Problem statement
From the records below, copy out exactly the lines from the one containing "all_goals obtain ⟨hkept, hend⟩ := xchgValid_end" to the one containing "have hbit (i", both included. Add nothing else.

The records
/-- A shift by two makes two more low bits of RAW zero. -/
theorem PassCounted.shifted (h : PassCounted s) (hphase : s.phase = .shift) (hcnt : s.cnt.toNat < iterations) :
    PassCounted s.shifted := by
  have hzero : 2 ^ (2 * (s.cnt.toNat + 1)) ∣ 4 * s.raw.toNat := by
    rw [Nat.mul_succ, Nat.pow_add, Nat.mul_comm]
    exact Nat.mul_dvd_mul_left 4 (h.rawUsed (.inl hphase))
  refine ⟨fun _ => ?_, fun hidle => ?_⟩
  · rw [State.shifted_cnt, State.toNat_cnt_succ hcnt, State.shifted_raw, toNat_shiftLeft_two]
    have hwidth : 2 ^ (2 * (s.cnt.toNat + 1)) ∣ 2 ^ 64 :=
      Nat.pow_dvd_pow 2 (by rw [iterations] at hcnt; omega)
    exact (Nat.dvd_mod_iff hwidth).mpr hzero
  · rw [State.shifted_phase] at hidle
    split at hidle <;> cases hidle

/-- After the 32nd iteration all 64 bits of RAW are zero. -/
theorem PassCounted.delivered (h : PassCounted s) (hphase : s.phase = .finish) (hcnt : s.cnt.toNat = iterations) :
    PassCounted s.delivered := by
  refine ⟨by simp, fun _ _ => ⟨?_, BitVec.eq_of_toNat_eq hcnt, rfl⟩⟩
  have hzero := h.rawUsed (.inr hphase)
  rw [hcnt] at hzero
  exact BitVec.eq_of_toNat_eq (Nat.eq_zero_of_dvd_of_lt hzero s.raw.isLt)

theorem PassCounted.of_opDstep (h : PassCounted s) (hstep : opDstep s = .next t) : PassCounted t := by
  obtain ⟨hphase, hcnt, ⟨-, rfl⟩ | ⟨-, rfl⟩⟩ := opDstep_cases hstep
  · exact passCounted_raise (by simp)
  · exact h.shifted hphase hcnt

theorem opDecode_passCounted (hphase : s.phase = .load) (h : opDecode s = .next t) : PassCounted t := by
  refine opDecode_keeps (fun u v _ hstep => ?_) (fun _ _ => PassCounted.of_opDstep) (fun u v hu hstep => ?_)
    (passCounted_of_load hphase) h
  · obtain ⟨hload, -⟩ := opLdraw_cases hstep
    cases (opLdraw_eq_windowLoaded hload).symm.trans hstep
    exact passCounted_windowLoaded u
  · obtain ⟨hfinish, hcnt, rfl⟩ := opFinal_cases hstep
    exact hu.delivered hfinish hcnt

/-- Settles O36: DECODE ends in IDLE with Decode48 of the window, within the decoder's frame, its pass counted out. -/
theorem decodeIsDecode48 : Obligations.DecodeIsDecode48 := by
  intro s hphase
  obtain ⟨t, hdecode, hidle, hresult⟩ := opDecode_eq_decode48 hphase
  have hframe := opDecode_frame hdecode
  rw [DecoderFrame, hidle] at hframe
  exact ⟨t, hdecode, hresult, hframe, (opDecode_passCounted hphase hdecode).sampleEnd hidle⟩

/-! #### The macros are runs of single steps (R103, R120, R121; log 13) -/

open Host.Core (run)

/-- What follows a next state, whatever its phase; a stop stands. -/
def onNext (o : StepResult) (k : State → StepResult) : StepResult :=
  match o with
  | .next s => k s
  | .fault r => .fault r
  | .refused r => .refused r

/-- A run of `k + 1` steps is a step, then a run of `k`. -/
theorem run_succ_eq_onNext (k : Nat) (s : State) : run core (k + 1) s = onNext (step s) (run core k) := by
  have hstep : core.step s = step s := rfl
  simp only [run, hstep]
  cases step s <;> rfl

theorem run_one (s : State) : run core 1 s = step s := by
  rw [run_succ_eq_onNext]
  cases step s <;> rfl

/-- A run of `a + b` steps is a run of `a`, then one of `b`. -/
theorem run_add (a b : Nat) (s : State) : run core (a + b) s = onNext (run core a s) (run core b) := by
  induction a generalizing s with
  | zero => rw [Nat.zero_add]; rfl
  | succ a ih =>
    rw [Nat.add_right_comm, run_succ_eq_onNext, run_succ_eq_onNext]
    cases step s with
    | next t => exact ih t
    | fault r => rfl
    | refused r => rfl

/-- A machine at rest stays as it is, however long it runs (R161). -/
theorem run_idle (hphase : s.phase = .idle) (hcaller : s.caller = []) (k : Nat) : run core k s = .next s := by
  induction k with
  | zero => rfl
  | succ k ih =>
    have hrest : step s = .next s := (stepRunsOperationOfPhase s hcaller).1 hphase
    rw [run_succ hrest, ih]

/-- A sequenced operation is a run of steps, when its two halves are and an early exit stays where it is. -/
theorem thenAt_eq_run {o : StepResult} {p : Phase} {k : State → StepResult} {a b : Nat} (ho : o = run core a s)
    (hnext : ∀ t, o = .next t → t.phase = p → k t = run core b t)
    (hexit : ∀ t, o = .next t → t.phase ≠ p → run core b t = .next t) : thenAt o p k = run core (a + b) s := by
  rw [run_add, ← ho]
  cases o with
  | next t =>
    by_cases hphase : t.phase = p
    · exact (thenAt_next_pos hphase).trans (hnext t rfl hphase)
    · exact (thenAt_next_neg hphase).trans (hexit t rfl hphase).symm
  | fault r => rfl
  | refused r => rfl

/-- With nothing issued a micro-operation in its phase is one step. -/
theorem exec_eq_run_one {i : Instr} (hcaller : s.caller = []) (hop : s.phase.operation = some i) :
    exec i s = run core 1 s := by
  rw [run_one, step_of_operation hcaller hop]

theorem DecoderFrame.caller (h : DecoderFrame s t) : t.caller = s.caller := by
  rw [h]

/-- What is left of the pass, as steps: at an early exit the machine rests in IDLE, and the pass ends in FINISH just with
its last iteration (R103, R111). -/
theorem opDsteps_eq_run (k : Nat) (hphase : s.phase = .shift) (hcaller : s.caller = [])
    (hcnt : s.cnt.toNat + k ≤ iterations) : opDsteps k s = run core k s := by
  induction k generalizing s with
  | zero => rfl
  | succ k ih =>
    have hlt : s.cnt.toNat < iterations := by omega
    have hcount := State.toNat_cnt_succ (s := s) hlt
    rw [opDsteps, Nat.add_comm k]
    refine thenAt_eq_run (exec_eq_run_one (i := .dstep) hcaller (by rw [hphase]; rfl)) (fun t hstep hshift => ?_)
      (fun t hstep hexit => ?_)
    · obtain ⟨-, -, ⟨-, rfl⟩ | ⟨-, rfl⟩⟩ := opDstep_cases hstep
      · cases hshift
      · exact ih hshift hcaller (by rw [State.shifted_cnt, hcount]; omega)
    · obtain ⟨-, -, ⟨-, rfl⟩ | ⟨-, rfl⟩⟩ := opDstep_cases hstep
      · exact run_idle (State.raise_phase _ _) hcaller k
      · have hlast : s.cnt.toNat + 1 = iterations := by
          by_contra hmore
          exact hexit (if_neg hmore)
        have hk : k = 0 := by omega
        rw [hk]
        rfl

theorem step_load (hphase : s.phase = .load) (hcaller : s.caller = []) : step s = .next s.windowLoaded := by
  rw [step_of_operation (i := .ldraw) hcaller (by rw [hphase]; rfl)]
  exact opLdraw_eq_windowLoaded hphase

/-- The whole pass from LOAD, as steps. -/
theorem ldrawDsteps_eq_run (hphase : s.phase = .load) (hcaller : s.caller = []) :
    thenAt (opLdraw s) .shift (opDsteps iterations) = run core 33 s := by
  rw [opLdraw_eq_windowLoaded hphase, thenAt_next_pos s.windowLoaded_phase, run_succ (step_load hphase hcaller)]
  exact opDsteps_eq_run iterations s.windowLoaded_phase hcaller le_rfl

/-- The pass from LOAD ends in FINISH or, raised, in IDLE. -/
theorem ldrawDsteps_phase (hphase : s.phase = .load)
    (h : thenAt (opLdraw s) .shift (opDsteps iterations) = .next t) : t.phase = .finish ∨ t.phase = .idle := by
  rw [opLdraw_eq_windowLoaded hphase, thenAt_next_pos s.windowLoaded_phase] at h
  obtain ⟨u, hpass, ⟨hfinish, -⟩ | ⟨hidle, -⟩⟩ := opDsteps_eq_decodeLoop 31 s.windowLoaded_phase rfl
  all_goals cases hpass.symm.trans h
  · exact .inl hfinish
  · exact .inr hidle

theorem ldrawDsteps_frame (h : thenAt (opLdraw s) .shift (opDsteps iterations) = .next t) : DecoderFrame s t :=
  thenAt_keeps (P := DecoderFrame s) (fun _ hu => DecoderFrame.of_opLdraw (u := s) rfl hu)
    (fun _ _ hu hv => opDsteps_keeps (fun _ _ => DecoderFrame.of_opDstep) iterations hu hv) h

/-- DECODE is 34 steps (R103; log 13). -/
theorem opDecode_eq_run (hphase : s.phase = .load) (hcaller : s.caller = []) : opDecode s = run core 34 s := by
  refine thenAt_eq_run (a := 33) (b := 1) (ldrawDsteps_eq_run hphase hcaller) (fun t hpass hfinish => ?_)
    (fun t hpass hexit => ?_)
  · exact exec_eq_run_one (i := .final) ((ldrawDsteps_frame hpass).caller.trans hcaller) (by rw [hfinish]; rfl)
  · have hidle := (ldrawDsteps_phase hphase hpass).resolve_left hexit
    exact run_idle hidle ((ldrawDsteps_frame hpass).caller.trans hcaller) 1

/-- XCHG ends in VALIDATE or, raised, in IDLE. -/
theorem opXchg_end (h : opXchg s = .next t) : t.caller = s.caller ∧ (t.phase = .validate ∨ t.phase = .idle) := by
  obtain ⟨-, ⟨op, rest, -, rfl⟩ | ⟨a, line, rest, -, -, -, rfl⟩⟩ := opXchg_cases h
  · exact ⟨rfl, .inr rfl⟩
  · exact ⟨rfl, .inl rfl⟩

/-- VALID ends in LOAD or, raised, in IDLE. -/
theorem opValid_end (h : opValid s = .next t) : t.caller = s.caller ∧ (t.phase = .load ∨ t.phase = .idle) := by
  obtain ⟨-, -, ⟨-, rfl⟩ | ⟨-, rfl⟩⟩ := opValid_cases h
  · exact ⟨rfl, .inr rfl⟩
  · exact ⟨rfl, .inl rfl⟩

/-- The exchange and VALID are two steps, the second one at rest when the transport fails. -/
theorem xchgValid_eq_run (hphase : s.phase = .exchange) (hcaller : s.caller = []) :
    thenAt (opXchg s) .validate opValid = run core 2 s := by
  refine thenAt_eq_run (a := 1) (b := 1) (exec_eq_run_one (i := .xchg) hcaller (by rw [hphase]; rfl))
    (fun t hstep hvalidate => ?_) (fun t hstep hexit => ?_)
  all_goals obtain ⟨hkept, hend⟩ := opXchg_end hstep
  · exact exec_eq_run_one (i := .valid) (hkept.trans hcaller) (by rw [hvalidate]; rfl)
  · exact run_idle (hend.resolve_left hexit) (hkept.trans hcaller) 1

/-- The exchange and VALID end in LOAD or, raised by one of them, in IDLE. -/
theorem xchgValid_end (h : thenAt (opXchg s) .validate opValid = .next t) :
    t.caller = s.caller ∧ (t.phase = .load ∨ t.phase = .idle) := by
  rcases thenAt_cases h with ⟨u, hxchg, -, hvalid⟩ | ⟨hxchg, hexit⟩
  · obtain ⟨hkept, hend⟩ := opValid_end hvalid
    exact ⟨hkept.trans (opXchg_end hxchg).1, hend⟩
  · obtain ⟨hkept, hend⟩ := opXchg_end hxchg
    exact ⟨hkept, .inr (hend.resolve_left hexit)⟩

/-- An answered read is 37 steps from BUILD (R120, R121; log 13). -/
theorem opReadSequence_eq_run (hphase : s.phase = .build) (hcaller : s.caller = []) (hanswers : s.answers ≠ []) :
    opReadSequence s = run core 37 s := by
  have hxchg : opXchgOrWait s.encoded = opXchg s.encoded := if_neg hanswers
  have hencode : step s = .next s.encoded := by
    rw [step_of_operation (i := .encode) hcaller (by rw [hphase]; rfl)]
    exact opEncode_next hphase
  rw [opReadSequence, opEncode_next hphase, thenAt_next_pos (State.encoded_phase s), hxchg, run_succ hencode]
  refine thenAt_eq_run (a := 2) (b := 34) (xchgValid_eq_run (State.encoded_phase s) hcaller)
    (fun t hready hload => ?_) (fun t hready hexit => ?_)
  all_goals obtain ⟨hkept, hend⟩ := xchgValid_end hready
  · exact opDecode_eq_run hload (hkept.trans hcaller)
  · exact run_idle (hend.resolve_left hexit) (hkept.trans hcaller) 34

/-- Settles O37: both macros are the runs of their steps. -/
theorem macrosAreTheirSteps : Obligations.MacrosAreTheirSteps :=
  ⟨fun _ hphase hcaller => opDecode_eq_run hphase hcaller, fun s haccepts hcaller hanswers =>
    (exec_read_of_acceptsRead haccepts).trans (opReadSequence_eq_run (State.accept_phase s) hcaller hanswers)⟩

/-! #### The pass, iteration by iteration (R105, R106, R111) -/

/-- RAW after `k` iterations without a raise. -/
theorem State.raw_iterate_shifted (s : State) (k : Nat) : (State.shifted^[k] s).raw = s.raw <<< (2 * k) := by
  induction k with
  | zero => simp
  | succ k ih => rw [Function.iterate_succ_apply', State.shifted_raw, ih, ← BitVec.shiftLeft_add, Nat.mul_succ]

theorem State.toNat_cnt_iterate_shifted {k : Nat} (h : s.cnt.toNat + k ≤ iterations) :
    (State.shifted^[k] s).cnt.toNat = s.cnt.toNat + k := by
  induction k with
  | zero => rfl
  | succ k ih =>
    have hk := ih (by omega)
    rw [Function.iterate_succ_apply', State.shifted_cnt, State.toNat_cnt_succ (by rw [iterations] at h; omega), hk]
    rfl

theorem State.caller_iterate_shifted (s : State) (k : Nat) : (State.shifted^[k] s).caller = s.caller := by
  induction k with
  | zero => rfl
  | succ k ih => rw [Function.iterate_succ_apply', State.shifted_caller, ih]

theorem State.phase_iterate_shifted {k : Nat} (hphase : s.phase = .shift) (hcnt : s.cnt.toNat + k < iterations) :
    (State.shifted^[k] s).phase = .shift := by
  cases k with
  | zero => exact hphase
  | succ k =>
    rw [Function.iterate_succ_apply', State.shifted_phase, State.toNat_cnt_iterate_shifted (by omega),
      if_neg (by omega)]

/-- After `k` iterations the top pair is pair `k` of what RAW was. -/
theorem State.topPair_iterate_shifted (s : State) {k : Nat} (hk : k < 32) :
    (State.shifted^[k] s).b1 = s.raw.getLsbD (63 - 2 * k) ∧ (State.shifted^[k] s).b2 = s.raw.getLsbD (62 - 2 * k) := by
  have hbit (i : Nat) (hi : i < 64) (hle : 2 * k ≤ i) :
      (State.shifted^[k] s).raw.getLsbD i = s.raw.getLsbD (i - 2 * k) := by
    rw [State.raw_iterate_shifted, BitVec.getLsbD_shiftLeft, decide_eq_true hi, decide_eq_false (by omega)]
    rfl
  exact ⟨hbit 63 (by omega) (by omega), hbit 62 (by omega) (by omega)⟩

Exercise response
  all_goals obtain ⟨hkept, hend⟩ := xchgValid_end hready
  · exact opDecode_eq_run hload (hkept.trans hcaller)
  · exact run_idle (hend.resolve_left hexit) (hkept.trans hcaller) 34

/-- Settles O37: both macros are the runs of their steps. -/
theorem macrosAreTheirSteps : Obligations.MacrosAreTheirSteps :=
  ⟨fun _ hphase hcaller => opDecode_eq_run hphase hcaller, fun s haccepts hcaller hanswers =>
    (exec_read_of_acceptsRead haccepts).trans (opReadSequence_eq_run (State.accept_phase s) hcaller hanswers)⟩

/-! #### The pass, iteration by iteration (R105, R106, R111) -/

/-- RAW after `k` iterations without a raise. -/
theorem State.raw_iterate_shifted (s : State) (k : Nat) : (State.shifted^[k] s).raw = s.raw <<< (2 * k) := by
  induction k with
  | zero => simp
  | succ k ih => rw [Function.iterate_succ_apply', State.shifted_raw, ih, ← BitVec.shiftLeft_add, Nat.mul_succ]

theorem State.toNat_cnt_iterate_shifted {k : Nat} (h : s.cnt.toNat + k ≤ iterations) :
    (State.shifted^[k] s).cnt.toNat = s.cnt.toNat + k := by
  induction k with
  | zero => rfl
  | succ k ih =>
    have hk := ih (by omega)
    rw [Function.iterate_succ_apply', State.shifted_cnt, State.toNat_cnt_succ (by rw [iterations] at h; omega), hk]
    rfl

theorem State.caller_iterate_shifted (s : State) (k : Nat) : (State.shifted^[k] s).caller = s.caller := by
  induction k with
  | zero => rfl
  | succ k ih => rw [Function.iterate_succ_apply', State.shifted_caller, ih]

theorem State.phase_iterate_shifted {k : Nat} (hphase : s.phase = .shift) (hcnt : s.cnt.toNat + k < iterations) :
    (State.shifted^[k] s).phase = .shift := by
  cases k with
  | zero => exact hphase
  | succ k =>
    rw [Function.iterate_succ_apply', State.shifted_phase, State.toNat_cnt_iterate_shifted (by omega),
      if_neg (by omega)]

/-- After `k` iterations the top pair is pair `k` of what RAW was. -/
theorem State.topPair_iterate_shifted (s : State) {k : Nat} (hk : k < 32) :
    (State.shifted^[k] s).b1 = s.raw.getLsbD (63 - 2 * k) ∧ (State.shifted^[k] s).b2 = s.raw.getLsbD (62 - 2 * k) := by
  have hbit (i : Nat) (hi : i < 64) (hle : 2 * k ≤ i) :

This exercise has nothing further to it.